*** RECORDS TO USE ***
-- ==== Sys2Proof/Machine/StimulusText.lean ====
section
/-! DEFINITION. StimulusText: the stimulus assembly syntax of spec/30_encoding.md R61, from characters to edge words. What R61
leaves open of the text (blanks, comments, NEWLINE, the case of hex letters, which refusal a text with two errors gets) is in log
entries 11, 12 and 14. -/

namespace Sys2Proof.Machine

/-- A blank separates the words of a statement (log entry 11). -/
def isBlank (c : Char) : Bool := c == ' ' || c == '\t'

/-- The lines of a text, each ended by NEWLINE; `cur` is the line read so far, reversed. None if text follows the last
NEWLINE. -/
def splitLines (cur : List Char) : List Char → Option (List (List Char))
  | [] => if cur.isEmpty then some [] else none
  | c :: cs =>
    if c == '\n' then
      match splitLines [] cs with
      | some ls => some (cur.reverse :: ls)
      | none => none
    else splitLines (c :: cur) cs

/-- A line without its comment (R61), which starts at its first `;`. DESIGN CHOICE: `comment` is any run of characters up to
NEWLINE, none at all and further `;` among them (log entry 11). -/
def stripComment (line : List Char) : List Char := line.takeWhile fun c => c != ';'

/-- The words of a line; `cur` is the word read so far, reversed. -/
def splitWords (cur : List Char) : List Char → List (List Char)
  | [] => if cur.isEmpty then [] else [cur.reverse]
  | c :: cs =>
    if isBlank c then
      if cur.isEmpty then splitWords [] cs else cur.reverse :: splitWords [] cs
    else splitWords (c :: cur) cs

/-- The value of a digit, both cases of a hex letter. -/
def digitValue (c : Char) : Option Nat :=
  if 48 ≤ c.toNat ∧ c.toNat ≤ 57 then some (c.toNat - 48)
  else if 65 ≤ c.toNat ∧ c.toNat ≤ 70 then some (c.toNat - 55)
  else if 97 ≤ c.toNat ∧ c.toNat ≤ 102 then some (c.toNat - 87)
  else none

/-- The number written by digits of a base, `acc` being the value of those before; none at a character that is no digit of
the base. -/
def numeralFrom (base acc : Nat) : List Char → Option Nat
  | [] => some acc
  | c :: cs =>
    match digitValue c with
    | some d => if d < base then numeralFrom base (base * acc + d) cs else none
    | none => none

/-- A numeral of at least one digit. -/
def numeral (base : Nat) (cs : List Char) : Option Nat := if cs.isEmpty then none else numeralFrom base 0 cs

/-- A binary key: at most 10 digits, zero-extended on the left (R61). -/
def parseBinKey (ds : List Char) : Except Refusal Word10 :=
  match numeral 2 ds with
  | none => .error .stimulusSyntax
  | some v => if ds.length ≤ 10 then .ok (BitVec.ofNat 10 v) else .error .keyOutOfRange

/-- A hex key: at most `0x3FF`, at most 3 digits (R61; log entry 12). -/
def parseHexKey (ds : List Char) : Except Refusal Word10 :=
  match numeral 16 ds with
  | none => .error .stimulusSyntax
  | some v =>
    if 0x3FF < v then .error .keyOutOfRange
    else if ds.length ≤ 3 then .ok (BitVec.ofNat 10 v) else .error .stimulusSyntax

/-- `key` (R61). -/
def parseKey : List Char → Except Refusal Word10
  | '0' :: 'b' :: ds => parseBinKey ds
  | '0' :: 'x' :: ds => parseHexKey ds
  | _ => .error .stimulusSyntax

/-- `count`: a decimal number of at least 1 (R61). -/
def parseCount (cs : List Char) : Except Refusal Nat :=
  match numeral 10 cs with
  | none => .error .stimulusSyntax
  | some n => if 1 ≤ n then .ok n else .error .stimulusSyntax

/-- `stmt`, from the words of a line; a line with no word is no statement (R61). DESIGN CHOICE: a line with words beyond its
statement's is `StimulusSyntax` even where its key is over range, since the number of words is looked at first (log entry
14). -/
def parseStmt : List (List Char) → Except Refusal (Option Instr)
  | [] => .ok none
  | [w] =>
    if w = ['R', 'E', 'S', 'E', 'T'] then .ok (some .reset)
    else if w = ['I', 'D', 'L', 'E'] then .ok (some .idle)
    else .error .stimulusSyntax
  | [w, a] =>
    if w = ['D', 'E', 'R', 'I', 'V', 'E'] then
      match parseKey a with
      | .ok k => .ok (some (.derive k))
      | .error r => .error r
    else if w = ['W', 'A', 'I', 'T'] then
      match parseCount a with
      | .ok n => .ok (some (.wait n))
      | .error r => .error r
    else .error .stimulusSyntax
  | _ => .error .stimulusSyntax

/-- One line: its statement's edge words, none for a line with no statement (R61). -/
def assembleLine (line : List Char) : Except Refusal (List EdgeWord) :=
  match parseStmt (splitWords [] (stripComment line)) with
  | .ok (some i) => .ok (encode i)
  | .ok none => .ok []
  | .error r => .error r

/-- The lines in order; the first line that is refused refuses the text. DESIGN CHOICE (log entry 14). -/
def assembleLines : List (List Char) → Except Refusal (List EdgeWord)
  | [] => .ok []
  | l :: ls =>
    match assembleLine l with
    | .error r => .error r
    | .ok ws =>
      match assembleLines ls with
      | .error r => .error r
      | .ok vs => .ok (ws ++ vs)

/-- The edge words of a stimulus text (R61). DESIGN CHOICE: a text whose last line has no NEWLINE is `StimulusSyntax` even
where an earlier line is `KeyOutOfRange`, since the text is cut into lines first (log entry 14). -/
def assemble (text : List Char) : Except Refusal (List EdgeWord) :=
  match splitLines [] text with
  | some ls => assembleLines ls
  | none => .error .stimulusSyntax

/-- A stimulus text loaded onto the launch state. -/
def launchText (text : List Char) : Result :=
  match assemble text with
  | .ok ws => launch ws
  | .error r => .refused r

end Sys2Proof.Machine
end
*** End of RECORDS TO USE ***
> [TASK PROMPT] Word for word, the whole listing should be given again.

> [SOLUTION TO THIS TASK]
-- ==== Sys2Proof/Machine/StimulusText.lean ====
section
/-! DEFINITION. StimulusText: the stimulus assembly syntax of spec/30_encoding.md R61, from characters to edge words. What R61
leaves open of the text (blanks, comments, NEWLINE, the case of hex letters, which refusal a text with two errors gets) is in log
entries 11, 12 and 14. -/

namespace Sys2Proof.Machine

/-- A blank separates the words of a statement (log entry 11). -/
def isBlank (c : Char) : Bool := c == ' ' || c == '\t'

/-- The lines of a text, each ended by NEWLINE; `cur` is the line read so far, reversed. None if text follows the last
NEWLINE. -/
def splitLines (cur : List Char) : List Char → Option (List (List Char))
  | [] => if cur.isEmpty then some [] else none
  | c :: cs =>
    if c == '\n' then
      match splitLines [] cs with
      | some ls => some (cur.reverse :: ls)
      | none => none
    else splitLines (c :: cur) cs

/-- A line without its comment (R61), which starts at its first `;`. DESIGN CHOICE: `comment` is any run of characters up to
NEWLINE, none at all and further `;` among them (log entry 11). -/
def stripComment (line : List Char) : List Char := line.takeWhile fun c => c != ';'

/-- The words of a line; `cur` is the word read so far, reversed. -/
def splitWords (cur : List Char) : List Char → List (List Char)
  | [] => if cur.isEmpty then [] else [cur.reverse]
  | c :: cs =>
    if isBlank c then
      if cur.isEmpty then splitWords [] cs else cur.reverse :: splitWords [] cs
    else splitWords (c :: cur) cs

/-- The value of a digit, both cases of a hex letter. -/
def digitValue (c : Char) : Option Nat :=
  if 48 ≤ c.toNat ∧ c.toNat ≤ 57 then some (c.toNat - 48)
  else if 65 ≤ c.toNat ∧ c.toNat ≤ 70 then some (c.toNat - 55)
  else if 97 ≤ c.toNat ∧ c.toNat ≤ 102 then some (c.toNat - 87)
  else none

/-- The number written by digits of a base, `acc` being the value of those before; none at a character that is no digit of
the base. -/
def numeralFrom (base acc : Nat) : List Char → Option Nat
  | [] => some acc
  | c :: cs =>
    match digitValue c with
    | some d => if d < base then numeralFrom base (base * acc + d) cs else none
    | none => none

/-- A numeral of at least one digit. -/
def numeral (base : Nat) (cs : List Char) : Option Nat := if cs.isEmpty then none else numeralFrom base 0 cs

/-- A binary key: at most 10 digits, zero-extended on the left (R61). -/
def parseBinKey (ds : List Char) : Except Refusal Word10 :=
  match numeral 2 ds with
  | none => .error .stimulusSyntax
  | some v => if ds.length ≤ 10 then .ok (BitVec.ofNat 10 v) else .error .keyOutOfRange

/-- A hex key: at most `0x3FF`, at most 3 digits (R61; log entry 12). -/
def parseHexKey (ds : List Char) : Except Refusal Word10 :=
  match numeral 16 ds with
  | none => .error .stimulusSyntax
  | some v =>
    if 0x3FF < v then .error .keyOutOfRange
    else if ds.length ≤ 3 then .ok (BitVec.ofNat 10 v) else .error .stimulusSyntax

/-- `key` (R61). -/
def parseKey : List Char → Except Refusal Word10
  | '0' :: 'b' :: ds => parseBinKey ds
  | '0' :: 'x' :: ds => parseHexKey ds
  | _ => .error .stimulusSyntax

/-- `count`: a decimal number of at least 1 (R61). -/
def parseCount (cs : List Char) : Except Refusal Nat :=
  match numeral 10 cs with
  | none => .error .stimulusSyntax
  | some n => if 1 ≤ n then .ok n else .error .stimulusSyntax

/-- `stmt`, from the words of a line; a line with no word is no statement (R61). DESIGN CHOICE: a line with words beyond its
statement's is `StimulusSyntax` even where its key is over range, since the number of words is looked at first (log entry
14). -/
def parseStmt : List (List Char) → Except Refusal (Option Instr)
  | [] => .ok none
  | [w] =>
    if w = ['R', 'E', 'S', 'E', 'T'] then .ok (some .reset)
    else if w = ['I', 'D', 'L', 'E'] then .ok (some .idle)
    else .error .stimulusSyntax
  | [w, a] =>
    if w = ['D', 'E', 'R', 'I', 'V', 'E'] then
      match parseKey a with
      | .ok k => .ok (some (.derive k))
      | .error r => .error r
    else if w = ['W', 'A', 'I', 'T'] then
      match parseCount a with
      | .ok n => .ok (some (.wait n))
      | .error r => .error r
    else .error .stimulusSyntax
  | _ => .error .stimulusSyntax

/-- One line: its statement's edge words, none for a line with no statement (R61). -/
def assembleLine (line : List Char) : Except Refusal (List EdgeWord) :=
  match parseStmt (splitWords [] (stripComment line)) with
  | .ok (some i) => .ok (encode i)
  | .ok none => .ok []
  | .error r => .error r

/-- The lines in order; the first line that is refused refuses the text. DESIGN CHOICE (log entry 14). -/
def assembleLines : List (List Char) → Except Refusal (List EdgeWord)
  | [] => .ok []
  | l :: ls =>
    match assembleLine l with
    | .error r => .error r
    | .ok ws =>
      match assembleLines ls with
      | .error r => .error r
      | .ok vs => .ok (ws ++ vs)

/-- The edge words of a stimulus text (R61). DESIGN CHOICE: a text whose last line has no NEWLINE is `StimulusSyntax` even
where an earlier line is `KeyOutOfRange`, since the text is cut into lines first (log entry 14). -/
def assemble (text : List Char) : Except Refusal (List EdgeWord) :=
  match splitLines [] text with
  | some ls => assembleLines ls
  | none => .error .stimulusSyntax

/-- A stimulus text loaded onto the launch state. -/
def launchText (text : List Char) : Result :=
  match assemble text with
  | .ok ws => launch ws
  | .error r => .refused r

end Sys2Proof.Machine
end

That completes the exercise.